Tuesday 3 March 2015

Breaches and building

Breaches and Building
March 2015

Change is a constant factor of the canals in central Birmingham.

Worcester Birmingham Canal stoppage in Birmingham

Currently the start of the Worcester Birmingham canal is a muddy ditch, devoid of water from Worcester Bar to the turn at the Mailbox. This section of the canal is an extended aqueduct over Holiday Street and a disused railway tunnel. The base of the canal has failed flooding the old railway tunnel beneath so coffer dams have been constructed and diesel pumps are roaring away keeping the water at bay till repairs are completed at Easter. This is good news for the canal which celebrates its 200th anniversary this year, but less good for the residents of the nearby swanky flats who will enjoy a diesel drone for the next six weeks.

The base of the canal offers a mouthwatering selection of detritus, rubbish which would delight the most discerning WRG clean up squad!

The new hotel extension to the NIA, Birmingham.

Curiosity satisfied we walked back to Old Turn Junction admiring the gleaming new addition to the NIA as we progressed down Farmers Bridge Locks and back to our car.  With the sun offering some real heat on our faces its good to know that we will soon be boating through these locks rather than slogging our way along the towpath.

Sunday 1 March 2015

Birmingham Library

Birmingham Library
February 2015

I think I must be just about the last person to visit Birmingham's controversial new library.

View from the Secret Garden viewing platform of Birmingham Library

The old Birmingham Library was a truly horrible bit of brutal 1960's architecture, slabs of grim concrete piled in top of each other like an inverted pyramid. Thankfully it didn't survive many decades and a new Francine Houben designed structure was opened in 2013 in centenary square adjoining the Rep Theatre - a strong addition to the contemporary gems which already surround Centenary Square.

Whilst its a bit boxy from the outside its the interior which offers the wow factor. The central atrium is built in a circle with galleries offering access to the rare reference books, rising up over several stories. We ascended the escalators and travelator which criss cross the atrium and to my delight we found ourselves in the map room. This room contains hundreds of maps of Birmingham and of course, I was soon throwing sheets over the desk and assembling a mosaic of the central section of the BCN. Sadly I had nowhere enough time to satisfy my curiosity but as Arnie said, "I'll be back"!

The reconstructed Shakespeare Memorial Room

With the serious bit of the library explored, we ventured up to the very top where an indoor viewing platform offered a great view of central Birmingham and then a real gem - the Shakespeare Memorial Room. Set inside a 21st century testament to modernity is a little 19th century shrine dedicated to Shakespeare. The old Shakespeare Room has been reassembled panel by panel and offering a tangible link between the past and the present.

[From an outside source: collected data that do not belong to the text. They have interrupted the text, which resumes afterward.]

-- ==== Sys2Proof/Laws/Runs.lean ====
section
/-! SUPPORT. What a piece of work can do, said once: it is a path of updates of single records, and it ends as it should or in SAFE at a failed check. -/

namespace Sys2Proof.Machine

/-! ## Single updates and paths -/

/-- How much a piece of work may touch: orders only, the settings of pans too, the tracking of pans too, or what a
request serves too. -/
inductive Scope where
  | orders
  | cooking
  | tracking
  | service
deriving DecidableEq, Repr

/-- A coil with no owner and in no order is left alone. -/
def Scope.leavesIdle (w : Scope) : Prop := w = .orders ∨ w = .cooking

/-- The records agree in what sensing writes. -/
def SameReading (r q : Coil) : Prop := q.coverage = r.coverage ∧ q.hot = r.hot ∧ q.fault = r.fault

/-- Every order held carries a valid code when every order held before did. -/
def KeepsOrderCodes (s t : State) : Prop := (∀ g, (s.desk g).orderOk = true) → ∀ g, (t.desk g).orderOk = true

/-- A desk with no order that is not WAITING: no report and no test of WAITING desks touches it. -/
def Desk.Still (d : Desk) : Prop := d.order = none ∧ ∀ e, d.desk ≠ .waiting e

/-- One update of a record, an event posted, or a change outside the checked records. The desks that may change are
those of the generators in D. -/
inductive Update (w : Scope) (D : Gen → Prop) : State → State → Prop
  | coil (s : State) (c : CoilNo) (r : Coil) (hr : w ≠ .service → SameReading (s.coil c) r)
      (hf : hasRelay c = false → CoilFixed (s.coil c) → CoilFixed r)
      (hi : w.leavesIdle → (s.coil c).state.owner ≠ none ∨ (s.coil c).state.order ≠ none) : Update w D s (s.writeCoil c r)
  | pan (s : State) (n : Slot) (p : Pan) (hp : w = .orders → p.core = (s.pan n).core) : Update w D s (s.writePan n p)
  | post (s : State) (e : Event) : Update w D s (s.postEvent e)
  | order (s : State) (g : Gen) (legs : List Leg) (hg : D g) : Update w D s (s.writeOrder g legs)
  | books (s t : State) (hc : t.coils = s.coils) (hp : t.pans = s.pans) (he : t.events = s.events ∧ t.eventsLost = s.eventsLost)
      (hm : t.marks = s.marks) (hl : t.levels = s.levels) (ho : KeepsOrderCodes s t)
      (hd : ∀ g, ¬ D g → t.desk g = s.desk g ∧ t.alloc g = s.alloc g) (hu : w ≠ .service → Undisturbed s t)
      (hs : w = .orders → t.partSeconds = s.partSeconds ∧ t.candidates = s.candidates ∧ t.priority = s.priority)
      (hk : Unmoved s t) : Update w D s t

/-- A path of updates. -/
inductive Path (w : Scope) (D : Gen → Prop) : State → State → Prop
  | refl (s : State) : Path w D s s
  | snoc {s t u : State} (h : Path w D s t) (step : Update w D t u) : Path w D s u

theorem Path.single {w : Scope} {D : Gen → Prop} {s t : State} (h : Update w D s t) : Path w D s t := .snoc (.refl s) h

theorem Path.trans {w : Scope} {D : Gen → Prop} {s t u : State} (h : Path w D s t) (k : Path w D t u) :
    Path w D s u := by
  induction k with
  | refl => exact h
  | snoc _ step ih => exact .snoc ih step

/-- The code of a record fails. -/
def CheckFails (s : State) : BadRecord → Prop
  | .coil c => (s.coil c).codeOk = false
  | .pan n => (s.pan n).codeOk = false
  | .order g => (s.desk g).orderOk = false
  | .levels => s.levels.codeOk = false

/-- The work follows a path, and ends there or enters SAFE there at a record whose code fails. -/
def Run (w : Scope) (D : Gen → Prop) (s : State) (f : Flow) : Prop :=
  ∃ t, Path w D s t ∧ (f = .ok t ∨ ∃ b, CheckFails t b ∧ f = .safe (enterSafe b t))

/-! ## Putting runs together -/

theorem Run.ok {w : Scope} {D : Gen → Prop} {s t : State} (h : Path w D s t) : Run w D s (.ok t) := ⟨t, h, .inl rfl⟩

theorem Run.here {w : Scope} {D : Gen → Prop} (s : State) : Run w D s (.ok s) := .ok (.refl s)

theorem Run.update {w : Scope} {D : Gen → Prop} {s t : State} (h : Update w D s t) : Run w D s (.ok t) := .ok (.single h)

theorem Flow.andThen_assoc (f : Flow) (k j : Op) : (f.andThen k).andThen j = f.andThen fun s => (k s).andThen j := by
  cases f <;> rfl

theorem Flow.andThen_ok (f : Flow) : f.andThen .ok = f := by cases f <;> rfl

/-- Work after a path. -/
theorem Run.after {w : Scope} {D : Gen → Prop} {s t : State} {f : Flow} (h : Path w D s t) (k : Run w D t f) : Run w D s f := by
  obtain ⟨u, hu, hf⟩ := k
  exact ⟨u, h.trans hu, hf⟩

/-- Work after work, when the second runs from wherever the first ends. -/
theorem Run.bind {w : Scope} {D : Gen → Prop} {s : State} {f : Flow} {k : Op} (h : Run w D s f)
    (hk : ∀ t, Path w D s t → f = .ok t → Run w D t (k t)) : Run w D s (f.andThen k) := by
  obtain ⟨t, ht, rfl | ⟨b, hb, rfl⟩⟩ := h
  · exact .after ht (hk t ht rfl)
  · exact ⟨t, ht, .inr ⟨b, hb, rfl⟩⟩

/-- Work after work that runs from everywhere. -/
theorem Run.andThen {w : Scope} {D : Gen → Prop} {s : State} {f : Flow} {k : Op} (h : Run w D s f) (hk : ∀ t, Run w D t (k t)) :
    Run w D s (f.andThen k) := h.bind fun t _ _ => hk t

theorem Run.forEach {w : Scope} {D : Gen → Prop} {α : Type} {work : α → Op} (h : ∀ x s, Run w D s (work x s)) :
    ∀ (l : List α) (s : State), Run w D s (forEach work l s)
  | [], s => .here s
  | x :: xs, s => (h x s).andThen (Run.forEach h xs)

/-- The same, when the work on an item runs wherever the work so far may have led. -/
theorem Run.forEachFrom {w : Scope} {D : Gen → Prop} {α : Type} {work : α → Op} (s : State)
    (h : ∀ x t, Path w D s t → Run w D t (work x t)) : ∀ (l : List α) (t : State), Path w D s t →
      Run w D t (Machine.forEach work l t)
  | [], t, _ => .here t
  | x :: xs, t, ht => (h x t ht).bind fun u hu _ => Run.forEachFrom s h xs u (ht.trans hu)

theorem Run.doIf {w : Scope} {D : Gen → Prop} {k : Op} (b : Bool) (h : ∀ s, Run w D s (k s)) (s : State) : Run w D s (doIf b k s) := by
  unfold Machine.doIf; split
  · exact h s
  · exact .here s
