-- ==== Sys2Proof/Tests/Slice0.lean ====
section
/-! SUPPORT. Small tests: ill-formed commands refused, one or two steps of each command, and for every statement a state and operands that meet its hypotheses. -/

namespace Sys2Proof.Tests

set_option Elab.async false

open Sys2Proof Sys2Proof.Machine

/-! ## Well-formedness -/

/-- Every kind with a body refuses 249 bytes and takes 248. -/
theorem test_wf_body_length :
    (ReqKind.all.all fun k => (requestCommand k .pl (List.replicate 249 0)).wellFormed = false) = true ∧
    (ReqKind.all.all fun k => (requestCommand k .pl (List.replicate 248 0)).wellFormed = true) = true := by decide +kernel

theorem test_wf_unknownKind : (Instr.unknownKind .pl 0x01 []).wellFormed = false ∧
    (Instr.unknownKind .pl 0x81 []).wellFormed = true ∧ (Instr.unknownKind .pl 0x81 (List.replicate 249 0)).wellFormed = false := by
  decide +kernel

theorem test_wf_badFrame : (Instr.badFrame .pl Causes.none).wellFormed = false ∧
    (Instr.badFrame .pl ⟨false, false, false, false, true⟩).wellFormed = false ∧
    (Instr.badFrame .pl ⟨false, false, true, true, false⟩).wellFormed = false ∧
    (Instr.badFrame .pl ⟨true, true, false, true, false⟩).wellFormed = true := by decide

theorem test_wf_configure : (Instr.configureRead .pl [1, 2, 3]).wellFormed = false ∧
    (Instr.configureWrite .pl [1]).wellFormed = false ∧ (Instr.configureRead .pl [1]).wellFormed = true ∧
    (Instr.configureWrite .pl [1, 2, 3]).wellFormed = true := by decide

theorem test_wf_switchEnd : (Instr.switchEnd 8).wellFormed = false ∧ (Instr.switchEnd 15).wellFormed = false ∧
    (Instr.switchEnd 9).wellFormed = true ∧ (Instr.switchEnd 46).wellFormed = true := by decide

/-- No command has bits of its own. -/
theorem test_decodeTableWord : decodeTableWord 8 0 = none ∧ State.reset.withFetchWord 8 0 = State.reset := by decide +kernel

/-! ## Small states -/

/-- The state a command answers. -/
def after (c : Instr) (s : State) : State :=
  match exec c s with
  | .next t => t
  | _ => s

/-- The reply begun on a link: its kind and its body. -/
def replied (c : Instr) (s : State) (l : Link) : Option (Byte × List Byte) :=
  ((after c s).replyOn l).map fun r => (r.kind, r.body)

/-- The whole coil of a pan: claimed, read at 12 sixteenths. -/
def under (o : PanId) : Coil := ⟨.home, some 12, false, false, .claimed o, true⟩

/-- A pan of tag 1 on coils 0 and 1, at BOOST. -/
def pan0 : Pan := { Pan.freed 1 with
  state := .present, footprint := [0, 1], centre := some ⟨2, 0⟩, total := 24, level := 13, plan := some (.single 0)
  boost := some 5000 }

/-- G0 JOINED, a pan of slot 0 on coils 0 and 1, heating permitted. -/
def table : State := { State.reset with
  now := 1000
  coils := (State.reset.coils.set 0 (under ⟨0, 1⟩)).set 1 (under ⟨0, 1⟩)
  pans := State.reset.pans.set 0 pan0
  priority := [0]
  permit := .running 5000
  desks := State.reset.desks.set 0 { Desk.initial with state := .joined } }

/-- An order of G0 for that pan on coil 0. -/
def order0 (st : OrderState) : Order := ⟨1, st, [⟨.a, ⟨0, 1⟩, [0], 500, false, 0⟩], 500, true⟩

/-- The same with coil 0 in the order, which G0 holds. -/
def held (st : OrderState) (d : Desk) : State := { table with
  coils := table.coils.set 0 { under ⟨0, 1⟩ with state := .driven ⟨0, 1⟩ 1 }
  desks := table.desks.set 0 { d with order := some (order0 st) }
  allocs := table.allocs.set 0 ⟨1, []⟩
  accounts := table.accounts.set 0 { Account.initial with load := 500 } }

/-- G0 ORDERED, its order issued 500 ms ago. -/
def cooking : State := held (.issued 500) { Desk.initial with state := .ordered, lease := some 1500 }

/-- G0 JOINED with its order BUILT. -/
def ready : State := held .built { Desk.initial with state := .joined, desk := .complete 0, collection := some 100 }

/-- G0 JOINED and WAITING, coil 1 switching toward it. -/
def waiting : State := { table with
  coils := table.coils.set 1 { under ⟨0, 1⟩ with state := .switching (some ⟨0, 1⟩) 5 }
  desks := table.desks.set 0 { Desk.initial with state := .joined, desk := .waiting 0, repeats := 64 } }

/-! ## One step of each command -/

theorem test_powerOnReset : after (.powerOnReset 2) cooking = { State.reset with rate := 2 } := by decide +kernel

theorem test_rstTakenLow : (after .rstTakenLow cooking).rstLow = true ∧ (after .rstTakenLow cooking).coils = State.reset.coils := by
  decide +kernel

/-- The STATUS of a part right after reset: RUN, UNSET, four ABSENT generators, 3,680 W twice (R199). -/
theorem test_status : replied (.status (.gl 3) []) State.reset (.gl 3) = some (0x81,
    [0, 0, 0, 0, 0, 0, 0, 0, 0, 0x60, 0x0E, 0x60, 0x0E, 0, 0, 0x60, 0x0E, 0x60, 0x0E, 0, 0]) := by decide +kernel

/-- The CHECK byte of a STATUS request, LEN 0 and KIND 0x01 (10 section 10.6). -/
theorem test_crc : crc [0, 1] = 0x56 := by decide +kernel

theorem test_unknownKind : replied (.unknownKind .pl 0x81 []) State.reset .pl = some (0x84, [0, 0x02]) := by decide +kernel

theorem test_badFrame : replied (.badFrame .sl ⟨false, true, false, true, false⟩) State.reset .sl = some (0x85, [0, 0x02]) := by
  decide +kernel

theorem test_gapTimeout : replied (.gapTimeout .sl)
    (State.reset.setPort .sl ⟨.receiving [0] Causes.none 2, true, false⟩) .sl = some (0x85, [1, 0x05]) := by decide +kernel

theorem test_replySent : after (.replySent .pl) (after (.status .pl []) State.reset) = State.reset := by decide +kernel

/-- The last byte of a STATUS completes it. -/
theorem test_linkByteReceived : replied (.linkByteReceived .pl (lineByte 0x56))
    (State.reset.setPort .pl ⟨.receiving [0, 1] Causes.none 2, false, false⟩) .pl =
      replied (.status .pl []) State.reset .pl := by decide +kernel

/-- 0x56 has four ones: its parity bit is 0 and its stop bit 1 (R179). -/
theorem test_lineBits : lineByte 0x56 = 0x256 ∧ receivedByte 0x256 = ⟨0x56, false, false⟩ ∧ receivedByte 0x356 = ⟨0x56, true, false⟩ ∧
    receivedByte 0x056 = ⟨0x56, false, true⟩ ∧
    lineLevels 0x256 = [false, false, true, true, false, true, false, true, false, false, true] := by decide +kernel

theorem test_baud : (after (.powerOnReset 1) cooking).baud = 230400 := by decide +kernel

theorem test_setLevel_lower : (after (.setLevel .pl [0, 1, 5]) cooking).yieldLine 0 = true ∧
    replied (.setLevel .pl [0, 1, 5]) cooking .pl = some (0x81, [0, 0, 1, 5, 0, 0xFF, 0xFF, 0xFF, 0xFF]) := by decide +kernel

theorem test_setTimer_zero : ((after (.setTimer .pl [0, 1, 0, 0, 1]) table).pan 0).held = true ∧
    (after (.setTimer .pl [0, 1, 0, 0, 1]) table).events.map (·.kind) = [.timerDone] := by decide +kernel

theorem test_hold : replied (.hold .pl [0xFF]) table .pl = some (0x81, [0, 0x01]) := by decide +kernel

theorem test_resume : replied (.resume .pl [0xFF]) (after (.replySent .pl) (after (.hold .pl [1]) table)) .pl = some (0x81, [0, 0]) := by
  decide +kernel

theorem test_stopAll : (after (.stopAll .pl []) cooking).stopLine 0 = true ∧
    ((after (.stopAll .pl []) cooking).pan 0).energy = 250000 ∧ ((after (.stopAll .pl []) cooking).account .l1).load = 0 := by
  decide +kernel

theorem test_setWindow : replied (.setWindow .pl [3, 2, 0, 7, 5, 0, 12]) cooking .pl = some (0x81, [0, 3, 2, 0, 7, 5, 0, 12]) ∧
    replied (.setWindow .pl [4, 2, 0, 7, 5, 0, 12]) cooking .pl = some (0x84, [0, 0x03]) := by decide +kernel

theorem test_permit : replied (.permit .pl [60]) table .pl = some (0x81, [0, 1, 0x60, 0xEA]) := by decide +kernel

theorem test_enableGenerators : replied (.enableGenerators .pl [0, 3]) table .pl = some (0x81, [4, 5, 5, 0, 0]) := by decide +kernel

theorem test_checkTest : replied (.checkTest .pl [9]) table .pl = some (0x81, [0, 0, 1]) ∧
    replied (.checkTest .pl [9]) cooking .pl = some (0x84, [0, 0x06]) := by decide +kernel

theorem test_restart : replied (.restart .pl []) cooking .pl = some (0x81, [0]) ∧
    ((after (.restart .pl []) cooking).desk 0).hold = some 250 := by decide +kernel

theorem test_readEvents : replied (.readEvents .pl [8]) (State.reset.post .permitExpired) .pl =
    some (0x81, [0, 0, 1, 0x14, 0, 0, 0, 0xFF, 0xFF, 0xFF]) := by decide +kernel

theorem test_readPans : replied (.readPans .pl []) cooking .pl = some (0x81,
    [0, 1, 0x10, 1, 13, 0, 2, 0, 2, 0xF4, 1, 0xFF, 0xFF, 0, 0, 24, 0]) := by decide +kernel

theorem test_readMap : (replied (.readMap .pl []) cooking .pl).map (fun r => r.2.take 7) =
    some [0, 3, 0x81, 12, 2, 0x81, 12] := by decide +kernel

theorem test_configureRead : replied (.configureRead .pl [0x0D]) table .pl = some (0x81, [0, 0x0D, 0x10, 0x0E]) := by decide +kernel

theorem test_configureWrite : replied (.configureWrite .pl [0x13, 1, 0]) table .pl = some (0x81, [0, 0x13, 1, 0]) ∧
    replied (.configureWrite .pl [0x0D, 0x0A, 0]) table .pl = some (0x84, [0, 0x03]) := by decide +kernel

theorem test_hello : replied (.hello (.gl 2) []) State.reset (.gl 2) = some (0x81, [4, 2, 2, 0xD0, 0x07, 50]) ∧
    (((after (.hello (.gl 2) []) State.reset).coil 4).state = .free) := by decide +kernel

/-- An entry for a coil of another generator is ignored. -/
theorem test_sweep : replied (.sweep (.gl 0) [2, 0, 12, 0, 3, 12, 0]) table (.gl 0) = some (0x81, [0, 1]) := by decide +kernel

/-- The order that a FETCH delivers: 3,600 W on inverter A for coils 0 and 1. -/
theorem test_fetch : replied (.fetch (.gl 0) [0]) table (.gl 0) = some (0x83, [0, 1, 1, 0, 0x01, 0x10, 0x0E, 2, 0, 1]) := by
  decide +kernel

theorem test_fetch_starved : replied (.fetch (.gl 0) [0]) waiting (.gl 0) = some (0x84, [4, 0x0C]) := by decide +kernel

theorem test_setCap : replied (.setCap .sl [1, 0x64, 0]) cooking .sl =
    some (0x81, [4, 0x64, 0, 0x60, 0x0E, 0xF4, 1, 1, 0xD0, 0x07]) := by decide +kernel

theorem test_shed : replied (.shed .sl [1, 0x64, 0, 0x64, 0]) cooking .sl =
    some (0x82, [4, 0x64, 0, 0x60, 0x0E, 0xF4, 1, 1, 0x64, 0]) := by decide +kernel

theorem test_readLoad : (replied (.readLoad .sl []) cooking .sl).map (fun r => r.2.length) = some 35 := by decide +kernel

/-- The relay stops after its 5 ms, and the WAITING desk builds. -/
theorem test_switchEnd : (after (.switchEnd 1) waiting).now = 1005 ∧
    ((after (.switchEnd 1) waiting).desk 0).collection = some 100 := by decide +kernel

theorem test_lostTimeExpiry :
    (after (.lostTimeExpiry 0) (table.setPan 0 { pan0 with state := .lost, footprint := [], lostRemaining := some 3 })).now = 1003 ∧
    (after (.lostTimeExpiry 0) (table.setPan 0 { pan0 with state := .lost, footprint := [], lostRemaining := some 3 })).priority = [] := by
  decide +kernel

theorem test_partSecondElapsed :
    ((after (.partSecondElapsed 0) ((table.setPan 0 { pan0 with timer := some 2 }).setPartSecond 0 999)).pan 0).timer = some 1 := by
  decide +kernel

theorem test_timerDone :
    ((after (.timerDone 0) ((table.setPan 0 { pan0 with timer := some 1 }).setPartSecond 0 990)).pan 0).level = 0 := by decide +kernel

theorem test_boostEnded : ((after (.boostEnded 0) (cooking.setPan 0 { pan0 with boost := some 2 })).pan 0).level = 12 ∧
    (after (.boostEnded 0) (cooking.setPan 0 { pan0 with boost := some 2 })).yieldLine 0 = true := by decide +kernel

theorem test_permitExpired : ((after .permitExpired { cooking with permit := .running 3 }).pan 0).held = true ∧
    (after .permitExpired { cooking with permit := .running 3 }).permit = .expired := by decide +kernel

theorem test_shedDeadlineExpiry :
    (after (.shedDeadlineExpiry .l1) (cooking.setAccount .l1 ⟨100, 3680, 500, some ⟨100, 1⟩⟩)).stopLine 0 = true ∧
    (after (.shedDeadlineExpiry .l1) (cooking.setAccount .l1 ⟨100, 3680, 500, some ⟨100, 1⟩⟩)).account .l1 = ⟨100, 100, 0, none⟩ := by
  decide +kernel

theorem test_leaseExpiry : (after (.leaseExpiry 0) (cooking.setDesk 0 { cooking.desk 0 with lease := some 1 })).yieldLine 0 = true := by
  decide +kernel

theorem test_yieldTimeout : (after (.yieldTimeout 0)
    (cooking.setDesk 0 { cooking.desk 0 with state := .yielding, yield := some 1 })).stopLine 0 = true := by decide +kernel

theorem test_collectionExpiry : (after (.collectionExpiry 0)
      (ready.setDesk 0 { ready.desk 0 with collection := some 1 })).desk 0 =
    { Desk.initial with state := .joined } := by decide +kernel

theorem test_holdEnd : ((after (.holdEnd 0)
    (table.setDesk 0 { Desk.initial with state := .stopped, hold := some 1, holdEnd := .absent })).desk 0).state = .absent := by
  decide +kernel

theorem test_waitConditionCleared : ((after (.waitConditionCleared 0)
    (waiting.setCoil 1 (under ⟨0, 1⟩))).desk 0).desk = .complete 0 := by decide +kernel

/-- A millisecond passes on an empty queue. -/
theorem test_step_idle : (match step State.reset with
    | .next t => decide (t = { State.reset with now := 1 })
    | _ => false) = true := by decide +kernel
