/-- Runs in a row make one run. -/
theorem run_add {s t : State} {k : Nat} (m : Nat) (h : Host.Core.run Sys2Proof.core k s = .next t) :
    Host.Core.run Sys2Proof.core (k + m) s = Host.Core.run Sys2Proof.core m t := by
  induction k generalizing s with
  | zero =>
    cases h
    simp
  | succ k ih =>
    cases hs : step s with
    | next u =>
      rw [run_succ_of_next k hs] at h
      rw [Nat.add_right_comm, run_succ_of_next (k + m) hs]
      exact ih h
    | fault r =>
      have h' : Sys2Proof.core.step s = .fault r := hs
      simp [Host.Core.run, h'] at h
    | refused r =>
      have h' : Sys2Proof.core.step s = .refused r := hs
      simp [Host.Core.run, h'] at h

end Sys2Proof.Machine
end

Finally there is the secret garden - an outdoor viewing platform which offers views to the north and west, including the NIA and the Old Main Line from Cambrian Wharf to Old Turn Junction. The new library has an odd link to Brindley's original Birmingham Canal. The original terminus was into a wharf which extended beyond Cambrian Wharf and a basin which sits beneath the foundations of the new library building.